I recently spoke with Shoaib Mufti, YarcData Vice President of R&D, about Big Data and Semantic Web technology. YarcData is Cray subsidiary, accustomed to crunching lots of data. YarcData recently joined W3C.
Ian: Why did YarcData join W3C?
SM: YarcData has products, including the Urika data appliance, for manipulating graphs. Instead of reinventing the wheel, we found benefits in existing standards. We also decided to contribute to the significant semantic effort at W3C.
Ian: How do you see Big Data relating to the Semantic Web?
SM: We think that for Big Data you need standards, and that linked data standards fit the bill. What’s exciting is the opportunity to find in data something of value that was non-obvious. For this you need tools to join terms, reason and inference, and query. These are the fundamentals for getting value from big data. There are open standards for these capabilities, so we have moved away from proprietary solutions.
Ian: Let’s start with a story.
SM: One of our customers is in the financial sector. They are very interested in understanding how changes in one part of their portfolio affect the rest of their portfolio. For example, if a company goes bankrupt, what is the downstream effect on other assets in a mutual fund? What happens to the companies that depended on the now bankrupt company? How should the financial institution reorganize its portfolio based on these events?
SM: The first challenge the financial institution faces is data integration. They want to integrate public and private data, in large amounts. Because the market moves quickly and the financial stakes are enormous, they need fast integration. They cannot afford to wait months for the results of an analysis.
SM: The second challenge relates to query. They have multiple questions to ask over 50 billion triples, and they need to reduce the cost of running those queries. This particular company identified some “forbidden queries” they would lead to a huge performance hit on their servers.
Ian: How did Semantic Web technology help?
SM: It makes them less dependent on database optimization. RDF and SPARQL are schema-less, which makes it much faster and easier to ask ad-hoc questions without the performance hit. The flexibility to do ad-hoc queries efficiently has given this company a big competitive advantage.
SM: The story doesn’t end there. Although their initial interest concerned portfolio optimization, the company found another use for the technology. There are legal penalties and public relations nightmares around insider trading. Detecting insider trading is challenging and can happen in many ways (such as someone providing a friend with insider information). This financial institution realized they could use Semantic Web technology to detect insider trading effectively and improve compliance.
Ian: This is the second time in a recent months people have told me about Semantic Web technology and compliance; see my interview with Paul Groth and Luc Moreau.
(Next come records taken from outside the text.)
theorem exec_plotPixel_of_free {x y : Half} (hx : x.toNat < s.cfg.panelWidth) (hy : y.toNat < s.cfg.panelHeight)
    (c : Half) :
    exec (.plotPixel x y c) s = .next (retire (syncTx [hi8 c, lo8 c]
      (setWindow x y x y (accept (loadOperands (.plotPixel x y c)) s)))) := by
  refine (execPlotPixel_eq x y c s).trans ((whenIdle_idle hidle _).trans ((if_pos ⟨hx, hy⟩).trans ?_))
  exact onFreeBus_free (by exact hfree) _

theorem exec_init_of_free {table : List InitEntry} (htable : s.cfg.initSeq = some table) :
    let t := sendEvents (tableEvents table) (accept (loadOperands .init) s)
    exec .init s = .next (retire { t with panel := t.panel.afterInit (!t.syncTimeout) }) := by
  refine (execInit_eq s).trans ((whenIdle_idle hidle _).trans ?_)
  simp only [htable]
  exact onFreeBus_free (by exact hfree) _

end

/-- The state after an operation that sent one byte, which the bus completed. -/
theorem retire_sendEvents_ok {s : State} (load : Latches → Latches) (e : Event) (hidle : s.seq = .idle)
    (hok : NoSyncTimeout 1 s) :
    retire (sendEvents [e] (accept load s)) = { s with
      ops := load s.ops
      stg := s.stg.map Slot.unwritten
      dc := e.mode
      wire := s.wire ++ [e]
      panel := s.panel.receive s.cfg e
      draws := s.draws + 1
      retired := s.retired + 1 } := by
  rw [sendEvents_ok [e] (accept load s) (by exact hok), retire, ← hidle]
  rfl

/-- Settles O7: the one byte of the operation is sent in its mode. -/
theorem sendCommandResult : Obligations.SendCommandResult := fun _ code hidle hfree hok =>
  (exec_sendCommand_of_free hidle hfree code).trans (congrArg _ (retire_sendEvents_ok _ _ hidle hok))

/-- Settles O8: the one byte of the operation is sent in its mode. -/
theorem sendDataByteResult : Obligations.SendDataByteResult := fun _ value hidle hfree hok =>
  (exec_sendDataByte_of_free hidle hfree value).trans (congrArg _ (retire_sendEvents_ok _ _ hidle hok))

/-! ### Synchronous transmits whatever the bus answers -/

/-- Whether one of the next `k` synchronous transmits times out (41 R114). -/
def anyTimeout (k : Nat) (s : State) : Bool := (List.range k).any fun j => timedOut (syncAnswer s (s.draws + j))

theorem anyTimeout_succ (k : Nat) (s : State) :
    anyTimeout (k + 1) s = (anyTimeout k s || timedOut (syncAnswer s (s.draws + k))) := by
  simp [anyTimeout, List.range_succ]

/-- What `k` synchronous transmits leave (41 R112, R114): `DC` at `m`, `es` added to the wire, the draws counted, the
mark set if one of them timed out; no transfer begun, no operation retired, no turn used. -/
structure Transmitted (s : State) (m : Mode) (k : Nat) (es : List Event) (t : State) : Prop where
  dc        : t.dc = m
  draws     : t.draws = s.draws + k
  wire      : t.wire = s.wire ++ es
  mark      : t.syncTimeout = (s.syncTimeout || anyTimeout k s)
  sync      : t.sync = s.sync
  done      : t.done = s.done
  xfer      : t.xfer = s.xfer
  transfers : t.transfers = s.transfers
  retired   : t.retired = s.retired
  turns     : t.turns = s.turns

section
variable {s t : State} {m : Mode} {k : Nat} {es : List Event}

/-- Events sent after an acceptance, which leaves the wire alone. -/
theorem transmitted_sendEvents (load : Latches → Latches) (es : List Event) (s : State) :
    Transmitted s (lastMode s.dc es) es.length (arrived s es) (sendEvents es (accept load s)) := by
  rw [sendEvents_eq]
  constructor <;> rfl

/-- A window sent after an acceptance. -/
theorem transmitted_setWindow (load : Latches → Latches) (xs ys xe ye : Half) (s : State) :
    Transmitted s .data 11 (arrived s (windowEvents s.cfg xs ys xe ye)) (setWindow xs ys xe ye (accept load s)) := by
  rw [setWindow_eq]
  constructor <;> rfl

/-- The window of a rectangle (30_encoding R100). -/
theorem transmitted_openWindow (load : Latches → Latches) (x y w h : Half) (s : State) :
    Transmitted s .data 11 (arrived s (windowEvents s.cfg x y (endCoord x w) (endCoord y h)))
      (openWindow x y w h (accept load s)) :=
  transmitted_setWindow load x y (endCoord x w) (endCoord y h) s

/-- One transmit more, in the mode `DC` holds. -/
theorem Transmitted.syncTx (h : Transmitted s m k es t) (bs : List Byte) :
    Transmitted s m (k + 1) (es ++ tagged m (sentPrefix (syncAnswer s (s.draws + k)) bs)) (syncTx bs t) where
  dc := h.dc
  draws := by rw [syncTx_draws, h.draws, Nat.add_assoc]
  wire := by rw [syncTx_wire, h.wire, h.dc, h.draws, syncAnswer_congr h.sync, List.append_assoc]
  mark := by rw [syncTx_syncTimeout, h.mark, h.draws, syncAnswer_congr h.sync, anyTimeout_succ, Bool.or_assoc]
  sync := h.sync
  done := h.done
  xfer := h.xfer
  transfers := h.transfers
  retired := h.retired
  turns := h.turns

/-- What was transmitted does not depend on the panel. -/
theorem Transmitted.withPanel (h : Transmitted s m k es t) (p : Panel) : Transmitted s m k es { t with panel := p } :=
  { h with }

/-- The operation that only transmits answers `o` (41 R112, R114): it retires after `k` transmits, with `DC` at `m` and
`es` added to the wire. -/
def CompletesWith (s : State) (o : Out) (m : Mode) (k : Nat) (es : List Event) : Prop :=
  ∃ t, o = .next t ∧ t.seq = .idle ∧ t.retired = s.retired + 1 ∧ t.dc = m ∧ t.draws = s.draws + k ∧
    t.wire = s.wire ++ es ∧ t.syncTimeout = (s.syncTimeout || anyTimeout k s) ∧ t.done = s.done ∧ t.xfer = none

theorem Transmitted.completesWith (h : Transmitted s m k es t) (hfree : s.xfer = none) {o : Out}
    (ho : o = .next (retire t)) : CompletesWith s o m k es :=
  ⟨retire t, ho, rfl, congrArg (· + 1) h.retired, h.dc, h.draws, h.wire, h.mark, h.done, h.xfer.trans hfree⟩

end

section
variable {s : State} (hidle : s.seq = .idle) (hfree : s.xfer = none)
include hidle hfree

theorem sendCommand_completesWith (code : Byte) :
    CompletesWith s (exec (.sendCommand code) s) .command 1 (arrived s [⟨.command, code⟩]) :=
  (transmitted_sendEvents _ [⟨.command, code⟩] s).completesWith hfree (exec_sendCommand_of_free hidle hfree code)

theorem sendDataByte_completesWith (value : Byte) :
    CompletesWith s (exec (.sendDataByte value) s) .data 1 (arrived s [⟨.data, value⟩]) :=
  (transmitted_sendEvents _ [⟨.data, value⟩] s).completesWith hfree (exec_sendDataByte_of_free hidle hfree value)

theorem setWindow_completesWith (xs ys xe ye : Half) :
    CompletesWith s (exec (.setWindow xs ys xe ye) s) .data 11 (arrived s (windowEvents s.cfg xs ys xe ye)) :=
  (transmitted_setWindow _ xs ys xe ye s).completesWith hfree (exec_setWindow_of_free hidle hfree xs ys xe ye)

theorem plotPixel_completesWith {x y : Half} (hx : x.toNat < s.cfg.panelWidth) (hy : y.toNat < s.cfg.panelHeight)
    (c : Half) :
    CompletesWith s (exec (.plotPixel x y c) s) .data 12 (arrived s (windowEvents s.cfg x y x y) ++
      tagged .data (sentPrefix (syncAnswer s (s.draws + 11)) [hi8 c, lo8 c])) :=
  ((transmitted_setWindow _ x y x y s).syncTx [hi8 c, lo8 c]).completesWith hfree
    (exec_plotPixel_of_free hidle hfree hx hy c)

theorem init_completesWith {table : List InitEntry} (htable : s.cfg.initSeq = some table) :
    CompletesWith s (exec .init s) (lastMode s.dc (tableEvents table)) (tableEvents table).length
      (arrived s (tableEvents table)) := by
  have sent := transmitted_sendEvents (loadOperands .init) (tableEvents table) s
  exact (sent.withPanel _).completesWith hfree (exec_init_of_free hidle hfree htable)

end

/-- A timed-out byte leaves what was sent of it on the wire and sets the mark (41 R114). -/
theorem CompletesWith.of_timeout {s : State} {o : Out} {m : Mode} {b : Byte} {k : Nat}
    (h : CompletesWith s o m 1 (arrived s [⟨m, b⟩])) (hanswer : syncAnswer s s.draws = .timeout k) :
    ∃ t, o = .next t ∧ t.seq = .idle ∧ t.dc = m ∧ t.syncTimeout = true ∧
      t.wire = s.wire ++ tagged m ([b].take k) ∧ t.retired = s.retired + 1 := by
  obtain ⟨t, ho, hseq, hretired, hdc, -, hwire, hmark, -, -⟩ := h
  have marked : anyTimeout 1 s = true := by simp [anyTimeout, hanswer, timedOut]
  have sent : arrived s [⟨m, b⟩] = tagged m ([b].take k) := by
    rw [arrived_cons, hanswer, arrived_nil, List.append_nil, sentPrefix]
  exact ⟨t, ho, hseq, hdc, by rw [hmark, marked, Bool.or_true], sent ▸ hwire, hretired⟩

/-- Settles O10: both operations complete whatever the bus answers, here with a timeout of their one byte. -/
theorem timedOutByteIsMarkedAndTheEngineContinues : Obligations.TimedOutByteIsMarkedAndTheEngineContinues :=
  fun _ b _ hidle hfree hanswer =>
    ⟨(sendCommand_completesWith hidle hfree b).of_timeout hanswer,
      (sendDataByte_completesWith hidle hfree b).of_timeout hanswer⟩

end Sys2Proof.Machine

namespace Sys2Proof.Machine

/-! ### The first hold of a stream -/

/-- Where the next turn is not XFER's, ENGINE holds with nothing done. -/
theorem xferTurns_of_waits {ts : List Turn} (hwaits : ∀ us, ts ≠ .xfer :: us) (s : State) :
    xferTurns ts s = .next s := by
  cases ts with
  | nil => rfl
  | cons t us =>
    cases t with
    | xfer => exact absurd rfl (hwaits us)
    | engine | primitive | hostWrite => rfl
SM: That example of serendipity is not unique. In 2012 we held a contest — the YarcData Graph Analytics Challenge — for people to solve some Big Data graph problems. The winners, from The Institute for Systems Biology (ISB), studied drug repurposing.
Ian: What is drug repurposing?
SM: I’ll explain with an example: Viagra. Viagra was originally developed for managing heart problems. The trials revealed an interesting side effect. And so the drug was repurposed.
Ian: Yay, science!
SM: Drug companies realize that for a number of “failed” projects, there are great opportunities to repurpose the drugs. Our contest winners studied some data sets and found that a particular HIV drug could be repurposed to treat breast cancer. By querying diverse data sets from research literature and clinical trials, they were able to find a common pathway. The whole project took about six weeks, which is astonishing compared to the usual time it takes to develop a drug. What’s more, FDA approval time for repurposed drugs is much shorter than for new drugs.
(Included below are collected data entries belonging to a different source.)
-- ==== Sys2Proof/Machine/Housekeeping.lean ====
section
/-! DEFINITION. `FLUSH`, `NOP` and the four reads (spec/42_housekeeping.md R130 to R138). -/

namespace Sys2Proof.Machine

/-- Acceptance of `FLUSH` in `IDLE` (R131): the count is taken once; an empty queue completes at once. -/
def acceptFlush (s : State) : State :=
  if s.rxCount = 0 then { s with fln := 0, status := .ok }
  else { s with fln := s.rxCount, status := .busy, phase := .fl }

/-- `FLUSH` (R131; held while busy, R72). -/
def execFlush (s : State) : Host.Outcome State Fault Refusal :=
  whenIdle [plainWord 0x3] s acceptFlush

/-- Step `FL` (R132). With an empty queue, which R28 (f) excludes, `pop()` is not enabled (R8; log 22). -/
def stepFl (s : State) : Host.Outcome State Fault Refusal :=
  match s.rxq with
  | [] => .next s
  | _ :: rest =>
    let t := { s.setRxq rest with fln := s.fln - 1 }
    if t.fln = 0 then .next (t.complete .ok) else .next t

/-- `NOP` (R133): accepted, and nothing changes (held while busy, R72). -/
def execNop (s : State) : Host.Outcome State Fault Refusal :=
  whenIdle [plainWord 0x0] s id

/-- `RDSEQ` (R134): `zext_16(SEQ)`. -/
def execRdseq (s : State) : Host.Outcome State Fault Refusal :=
  .next (s.answer (some (s.seq.setWidth 16)))

/-- `RDSTAT` (R135). -/
def execRdstat (s : State) : Host.Outcome State Fault Refusal :=
  .next (s.answer (some s.statWord))

/-- `RDLEN` (R136). -/
def execRdlen (s : State) : Host.Outcome State Fault Refusal :=
  .next (s.answer (some s.respLen))

/-- `RDBODY i` (R137): `zext_16(BODY[i])` below `RESP_LEN`; at or past it the read is refused and answers no value
(V4; log 10). -/
def execRdbody (i : Half) (s : State) : Host.Outcome State Fault Refusal :=
  .next (s.answer (if i < s.respLen then some ((s.bodyByte i.toNat).setWidth 16) else none))

end Sys2Proof.Machine
end

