-- ==== Sys2Proof/Machine/Step.lean ====
section
/-! DEFINITION. One step of the machine (spec/00_scope.md R9), and how an operation is placed so that the next step
runs it. -/

namespace Sys2Proof.Machine

/-- One step: the turn at the head of the agenda, or the default turn when the agenda is empty (log 3). -/
def step (s : State) : Host.Outcome State Fault Refusal :=
  match s.agenda with
  | [] => takeTurn (defaultTurn s) s
  | t :: later => takeTurn t { s with agenda := later }

/-- The state with the operation of a table word issued next (log 4, log 21). -/
def State.withFetchWord (s : State) (nbits w : Nat) : State :=
  s.issueNext (issueOfTableWord nbits w)

end Sys2Proof.Machine
end

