-- ==== Sys2Proof/Certificates/Slice0/Obligations.lean ====
section
/-! DEFINITION. The statements for the provers. Each docstring names the rule of spec/ it formalises; where a clause is
the model's own choice it says so and names the log entry. -/

open Sys2Proof Sys2Proof.Machine

/-! ### Encodings -/

/-- Every well-formed operation, at every operand value, is what the decoder reads from its own words (R60, R71, R74,
R76). That pseudo-operations are issued as one word sequence is the model's choice (log 18). -/
def Obligations.DecodeOfEncode : Prop :=
  ∀ (c : Config) (i : Instr), i.wf c = true → decode (encode i) = .ok i

/-- R71 and R73: the four legal opcodes with the operand inputs they use, the others ignored, and the twelve reserved
opcodes, for every command word. -/
def Obligations.CommandWordsDecode : Prop :=
  ∀ w : CmdWord,
    (w.op = 0b0000 → decode (.command [w]) = .ok .nop) ∧
    (w.op = 0b0001 → decode (.command [w]) = .ok (.send w.a w.b w.payload)) ∧
    (w.op = 0b0010 → decode (.command [w]) = .ok (.await w.a w.t)) ∧
    (w.op = 0b0011 → decode (.command [w]) = .ok .flush) ∧
    (0b0100 ≤ w.op → ∃ i ∈ [Instr.reserved4, .reserved5, .reserved6, .reserved7, .reserved8, .reserved9,
        .reservedA, .reservedB, .reservedC, .reservedD, .reservedE, .reservedF],
      decode (.command [w]) = .ok i ∧ encode i = .command [plainWord w.op])

/-- R74: the four read selects, `rd_addr` counting for `RDBODY` only. -/
def Obligations.ReadWordsDecode : Prop :=
  ∀ addr : Half,
    decode (.read { sel := 0b00, addr := addr }) = .ok .rdseq ∧
    decode (.read { sel := 0b01, addr := addr }) = .ok .rdstat ∧
    decode (.read { sel := 0b10, addr := addr }) = .ok .rdlen ∧
    decode (.read { sel := 0b11, addr := addr }) = .ok (.rdbody addr)

/-- R60, R63, R67, R70: the decoder reads a frame from a byte string exactly when bytes 0 and 4 are the two constants
and the string is as long as its length field says, and the frame it reads is issued as those very bytes. That any
checksum byte will do here, its judging being the deframer's, is the model's choice (log 14). -/
def Obligations.WireFramesDecode : Prop :=
  ∀ f : List Byte,
    ((∃ i, decode (.wire f) = .ok i) ↔
      6 ≤ f.length ∧ f.getD 0 0 = 0x1B ∧ f.getD 4 0 = 0x0E ∧
        f.length = 6 + ((f.getD 2 0).toNat * 256 + (f.getD 3 0).toNat)) ∧
    ∀ i, decode (.wire f) = .ok i → encode i = .wire f

/-- Words written out from R71, R74 and the header pattern of R60. That the size of a word tells its port, that a command
or a read stands with operands 0 and a header with zero body bytes and a zero checksum byte, is the model's choice
(log 21). -/
def Obligations.SampleWordsDecode : Prop :=
  decodeTableWord 8 0b0001 = some (.send 0 0 []) ∧
  decodeTableWord 8 0b0010 = some (.await 0 0) ∧
  decodeTableWord 8 0b1101 = some .reservedD ∧
  decodeTableWord 2 0b11 = some (.rdbody 0) ∧
  decodeTableWord 40 0b0001101110000000000000000000000000001110 = some (.frameV2Header 0x80 0 [] 0)

/-- The laws of R69: (a) an encoded frame is well formed, (b) it parses to its sequence byte and the concatenation of
its two parts, (c) a well-formed frame is the encoding of what it parses to. -/
def Obligations.EncodeParseInverse : Prop :=
  (∀ (s : Byte) (cp data : List Byte), cp.length + data.length ≤ 65535 →
    frameWellFormed (encodeV2 s cp data) = true ∧ parseFrame (encodeV2 s cp data) = (s, cp ++ data)) ∧
  (∀ f : List Byte, frameWellFormed f = true →
    (parseFrame f).2.length ≤ 65535 ∧ f = encodeV2 (parseFrame f).1 (parseFrame f).2 [])

/-- R66: the checksum is the exclusive-or of all bytes before it, the exclusive-or of a whole encoded frame is 0x00, and
the checksum of a frame with an empty body is `sequence ^ 0x15`. -/
def Obligations.ChecksumBalances : Prop :=
  ∀ (s : Byte) (cp data : List Byte), cp.length + data.length ≤ 65535 →
    xorAll (encodeV2 s cp data) = 0x00 ∧
    (encodeV2 s cp data).getLast? = some (xorAll (encodeV2 s cp data).dropLast) ∧
    encodeV2 s [] [] = [0x1B, s, 0x00, 0x00, 0x0E, s ^^^ 0x15]

/-- R65: the frame does not record where `cp` ends. -/
def Obligations.SplitNotRecorded : Prop :=
  ∀ (s : Byte) (cp data cp' data' : List Byte), cp.length + data.length ≤ 65535 →
    cp ++ data = cp' ++ data' → encodeV2 s cp data = encodeV2 s cp' data'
Ian: How have these technologies benefited YarcData?
SM: First, in cost savings. We can use software available in the ecosystem instead of writing proprietary utilities. For instance, we used to convert relational data to graphs with a proprietary tool; now we can use something like d2r. There are many such tools, related to inference and other capabilities.
SM: The second benefit is value. RDF is simpler than our former custom format, and this has made data integration both simpler and faster for us. One of our engineers ran a data integration project using other techniques; the integration required several months. With RDF it took a week. And, we can more easily reuse existing data sets.
SM: I think many organizations face similar data integration challenges. In the enterprise, people use a bunch of heterogeneous systems: email, plain text, unstructured data, and structured data. Managing all of the data is a big challenge for any organization.
Ian: Do any of your customers choose to migrate to RDF after you’ve worked with them?
SM: Absolutely. People use our appliance on premises since much of their data is sensitive for them. We work with them to convert their data to RDF, which we feed to our appliance. They see firsthand our efficient conversion process and how fast we can do integration. One large clinic with a lot of unstructured data in data warehouses was so impressed they issued a directive that any new data they create will be available in RDF. Once people understand the simplicity, they say “Let’s make this the way we do things going forward.” Only a few of our customers are doing this now, but we see it increasing.
Ian: Which industries do you see adopting RDF?
SM: I think the farthest along is life sciences, then financial, and then US government.
Ian: Shoaib, thank you very much for sharing those stories!